Спустя минуту одетый Васильев читал радиограмму. Прочитал и задумался.
— Ты пил?
— Да… Мне надо было прийти в себя… Я выполнил приказ, но…
— Ничего страшного, что пил. Расскажи спокойно и подробно.
Сбивчиво, но подробно рассказал Петя, что видел на буддистском богослужении.
— Никогда не мог понять… — Васильев говорил очень раздумчиво. — И сейчас, хоть ты убей, не понимаю… Может, и правда кто-то вселился в нашего старикана?
— Мне показалось, что да… Кто-то из мира духов. Из мира тибетских божеств.
— В этот мир мы, коммунисты, еще заглянем, дай срок… У меня, товарищ Кац, тоже такое впечатление, что в таких случаях в шамана и правда вселяется ихнее божество… не сомневайся, это божество и сожрало сердце старшины. Что такое габала, знаешь?
— Священная чаша, из нее причащаются буддисты. А делается она из человеческого черепа… из верхней части…
Рассказывая о габале, Петя невольно прикоснулся к своему собственному темени.
— Верно! Выпиливают самую верхнюю часть черепа, оправляют в серебро или в медь, используют в богослужении. А что такое тулум?
— Рассказывают, что тулум надо делать из кожи человека, снятой чулком. Существуют ли они на самом деле…
— Существуют! — жестко прервал Васильев. — Я своими глазами видел тулумы: это обработанная кожа, специальным способом содранная с плененного врага буддистской веры. И старшина тоже скоро превратится в тулум. Им тут как раз тулума не хватало и габалы. Ладно, хватит об этом. Что касается радиограммы… Что из нее следует, понял?
— Что мы тут как на войне. Враг движется.
— Мы и раньше были как на войне. А теперь мы — как во время атаки. Никому про радиограмму пока ни полслова, скажу сам. Ладно, иди.
Петя повернулся через левое плечо, почти как военный. Сделал шаг.
— Если будешь служить, как служил до сих пор, — награжу, — сказал ему в спину Васильев. — Что нам всем сказал товарищ Сталин, ты помнишь. А тебе еще персонально дополню: за ударную службу особо отмечу, из собственных рук награжу. Так служить, товарищ Кац, Петр Исаакович.
Отвечать ему не было сил.
Ущелье Шамбалы
Как ни изломан был Петя наутро, после полубессонной ночи, а — выступаем, выступаем! Инструктаж перед выходом был прост: выступаем в направлении Шамбалы. Расчетное время в пути — четверо суток. Ответственный проводник — товарищ Бубих.
И знайте: по последним сведениям, в Тибет, в район Шамбалы, вышла германская экспедиция. Приказ высшего начальства: при обнаружении вражеской экспедиции уничтожить ее до последнего человека, захватить документы и шифры.
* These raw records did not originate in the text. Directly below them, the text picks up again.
-- ==== Sys2Proof/Laws/Config.lean ====
section
/-! SUPPORT. The machine's configuration meets the bounds of 00_scope.md R8, whatever the OPEN parameters are. -/

namespace Sys2Proof

@[simp] theorem Config.machine_maxFrames : Config.machine.maxFrames = 4095 := rfl

@[simp] theorem Config.machine_mirrorFrac : Config.machine.mirrorFrac = .observed := rfl

theorem Config.banks_ok : 1 ≤ Config.banks.1 ∧ Config.scaleInRange Config.banks.1 Config.banks.2 = true := by
  unfold Config.banks
  split
  · rename_i h; exact ⟨Nat.succ_le_succ (Nat.zero_le _), h⟩
  · exact ⟨le_rfl, by decide⟩

theorem Config.machine_valid : Config.machine.Valid where
  bankCount_pos := Config.banks_ok.1
  morphScale_ok := Config.banks_ok.2
  maxFrames_pos := by decide
  maxFrames_le  := le_rfl

end Sys2Proof
end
На случай, если наши радиограммы перехватывают, противника вводить в заблуждение дезинформацией по рации, ответственный — товарищ Кац.
По достижении Шамбалы действовать, исходя из революционной целесообразности и требований момента.
— Вопросы есть?
Группа, конечно, молчала.
— Вопросов нет? Выступаем.
Через час пути Петя оглянулся. Монастырь был еще хорошо виден в разреженном, очень прозрачном воздухе. Мир сделался прост: громадная равнина, и посреди нее — отряд. Несколько яков с поклажей, за ними следят тибетцы с обычными непроницаемыми лицами. У них местные ружья китайской работы, очень старые. У одного ружья ствол примотан ремнями к прикладу. Как стрелять из такого ружья, непонятно, но, наверное, хозяин это знает.
Васильев и трое молодых, все с винтовками. Перед мордой передового яка — Бубих в оранжевой хламиде. За тибетца ему не сойти, не то лицо, но за индуса его принять могут.
Неизвестно, где бродил Бубих несколько лет назад. По крайней мере, Петя об этом не знал. Также неизвестно, о чем говорил и шептался Бубих с монахами в монастыре. Известно, что утром он сказал, — знает путь в последнее ущелье.
Шли по компасу, без всякой тропы или дороги, чудовищной каменной пустыней. Сине-зеленое, страшное небо без птиц простиралось над головами, а под ногами были только камни. Даже яки шли, ничего не срывая с черных, растрескавшихся камней.
К полудню вышли на еле заметную тропку. Бубих сразу повел по ней, будто ходил много раз. А кто его знает, может, еще и ходил? Об этом человеке можно было предположить все, что угодно. На привале он сообщил, что долина, как нож, рассекает вот это самое плато… Через которое мы и шагаем. После будет все время подъем, надо идти все той же дорогой, уже на очень большую высоту, за пять тысяч метров, и там нас будут ждать посланцы из Шамбалы. Дня через три мы дойдем.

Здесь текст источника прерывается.